В спину Власу смотрели и «верхние».
В глубокой задумчивости поднимаясь обратно к себе, категорически решила в сад вечером не ходить. Дверь из Тасиной комнаты отворена, слышно, как шелестят страницы. Канарейки притихли, не к грозе ли?
– Огонёчек, посиди со мной. Я уже не читаю.
Агния уселась на диван рядом с Тасей, положила на плечо ей голову.
– Какая ты нездешняя нынче… Неужто так боишься первого дня?
– Погадай мне, Тасечка, на «Капитанской дочке». Страница шестнадцать, строка шестнадцать.
Тася перелистнула.
– «Я ничего не мог отвечать. Люди нас окружали. Я не хотел при них предаваться чувствам, которые меня волновали. Наконец она уехала».
– Ну и что? Как это положить на моё? Как рассудить?
Тася улыбнулась, хитро сощурившись, приглашая к откровенному разговору.
– Кто тот, что не хотел предаваться чувствам при всех?
Долго не думая, Огонёк ответила:
– Гринёв.
В тот момент обе услыхали обеспокоенный, сбивчивый шаг.

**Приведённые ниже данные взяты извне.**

end Sys2Proof.Machine
end

section
/-! THEOREMS. The fetch of operand bytes. -/

namespace Sys2Proof.Proofs
open Sys2Proof.Machine

/-- Settles O43: `Fetch()` is `fetchOperand` of the byte at `R[P]`, whose program counter and register frame are
known for every byte. -/
theorem operandFetchIsFetch : Obligations.OperandFetchIsFetch := by
  intro s
  have hfetch : s.fetch = (s.peek s.pc, s.fetchOperand (s.peek s.pc)) := s.fetch_eq_fetchOperand
  refine ⟨hfetch, s.memRead_pc_eq_readOperand, ?_, ?_⟩ <;> rw [hfetch]
  · exact s.pc_fetchOperand _
  · exact s.fetchOperand_sameRegistersBut _

end Sys2Proof.Proofs
end

section
/-! SUPPORT. What each instruction does, by shape: the shared operation its meaning calls. Two hundred and
fifty-six instructions have thirty-odd meanings, so that a fact of every instruction is proved on the meanings. -/

namespace Sys2Proof.Machine

/-- The state with other values in the bus latches (R42). -/
def State.withLatches (s : State) (a : Word) (b : Byte) : State := { s with ma := a, mb := b }

/-- A condition that does not read the latches. -/
def IgnoresLatches (c : State → Bool) : Prop := ∀ s a b, c (s.withLatches a b) = c s

/-- The opcodes that R29 lists: the arithmetic instructions and the shifts. -/
def dfOpcodes : List Byte :=
  [0xF4#8, 0xFC, 0x74, 0x7C, 0xF5, 0xFD, 0x75, 0x7D, 0xF7, 0xFF, 0x77, 0x7F, 0xF6, 0x76, 0xFE, 0x7E]

/-- The meanings, each with what its instructions have in common: an instruction is one of the thirty-odd shared
operations, at a register, port, operand or condition of its own. `exec_meaning` ties this to `exec`. -/
inductive Meaning : Instr → (State → Result) → Prop
  | idl : Meaning .idl execIdl
  | noOperation {i : Instr} : Meaning i fun s => .next s
  | loadN {i : Instr} (n : Nibble) : Meaning i (loadN n)
  | loadAdvance {i : Instr} (n : Nibble) : Meaning i (loadAdvance n)
  | ldx : Meaning .ldx execLdx
  | ldxa : Meaning .ldxa execLdxa
  | ldi (k : Byte) : Meaning (.ldi k) (execLdi k)
  | storeN {i : Instr} (n : Nibble) (hi : opcodeI (opcodeOf i) = 5) : Meaning i (storeN n)
  | stxd : Meaning .stxd execStxd
  | incrementN {i : Instr} (n : Nibble) : Meaning i (incrementN n)
  | decrementN {i : Instr} (n : Nibble) : Meaning i (decrementN n)
  | irx : Meaning .irx execIrx
  | getLow {i : Instr} (n : Nibble) : Meaning i (getLow n)
  | getHigh {i : Instr} (n : Nibble) : Meaning i (getHigh n)
  | putLow {i : Instr} (n : Nibble) : Meaning i (putLow n)
  | putHigh {i : Instr} (n : Nibble) : Meaning i (putHigh n)
  | logicX {i : Instr} (f : Byte → Byte → Byte) : Meaning i fun s => logic s.viaX f
  | logicImmediate {i : Instr} (f : Byte → Byte → Byte) (k : Byte) : Meaning i fun s => logic (s.immediate k) f
  | shift {i : Instr} (f : Byte → Bool → Byte × Bool) (c : State → Bool) (hc : IgnoresLatches c)
      (hi : opcodeOf i ∈ dfOpcodes) : Meaning i fun s => shift f (c s) s
  | arithmeticX {i : Instr} (f : Byte → Byte → Bool → Byte × Bool) (hi : opcodeOf i ∈ dfOpcodes) :
      Meaning i fun s => arithmetic s.viaX f
  | arithmeticImmediate {i : Instr} (f : Byte → Byte → Bool → Byte × Bool) (k : Byte)
      (hi : opcodeOf i ∈ dfOpcodes) : Meaning i fun s => arithmetic (s.immediate k) f
  | shortBranch {i : Instr} (c : State → Bool) (a : Byte) (hc : IgnoresLatches c) :
      Meaning i fun s => shortBranch (c s) a s
  | flagBranch {i : Instr} (f : ExtFlag) (level : Bool) (a : Byte) : Meaning i (flagBranch f level a)
  | longBranch {i : Instr} (c : State → Bool) (target : Word) (hc : IgnoresLatches c) :
      Meaning i fun s => longBranch (c s) target s
  | longSkip {i : Instr} (c : State → Bool) (hc : IgnoresLatches c) : Meaning i fun s => longSkip (c s) s
  | seq : Meaning .seq execSeq
  | req : Meaning .req execReq
  | setP {i : Instr} (n : Nibble) (hi : opcodeI (opcodeOf i) = 0xD) : Meaning i (setP n)
  | setX {i : Instr} (n : Nibble) (hi : opcodeI (opcodeOf i) = 0xE) : Meaning i (setX n)
  | ret : Meaning .ret execRet
  | dis : Meaning .dis execDis
  | sav : Meaning .sav execSav
  | mark : Meaning .mark execMark
  | output {i : Instr} (n : PortNumber) : Meaning i (output n)
  | input {i : Instr} (n : PortNumber) (hi : 0x69#8 ≤ opcodeOf i ∧ opcodeOf i ≤ 0x6F#8) : Meaning i (input n)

В комнату спешно вошёл Ртищев. Агния аж губу закусила – каково? Сперва дурацкая записка, теперь один без лакея наверх? Без приглашения? Выпрямилась, оторвавшись от спинки дивана и готовясь выговорить за неуместность. Из-за её спины выглядывало остренькое личико Таси Голофтеевой, тоже пребывающей в недоумении от явления секретаря.
– Барышни, немедленно спускайтесь вниз. Дымом тянет, не слышите?
Тут только обе почувствовали отчётливый оттенок гари.
– Пожар?
Агния зачем-то втолкнула в руки Тасе вязаную шаль. Тася тоже засуетилась, перебирая случайные предметы, и вдруг оцепенела. Ртищев прошёл дальше по коридору, навстречу ему спешила почуявшая дым горничная, пугливо уставившись глазами-бусинами.
– Горим? И где же горит?
Агния пронеслась мимо Манечки к клеткам с птицами у выхода на верхнюю террасу. Пробежалась ладонями по золотым прутикам и голубым шёлковым занавескам. Кенари и канарейки молчали.
– Оставьте птиц! – прикрикнул Ртищев. – Спускайтесь все. Быстрее!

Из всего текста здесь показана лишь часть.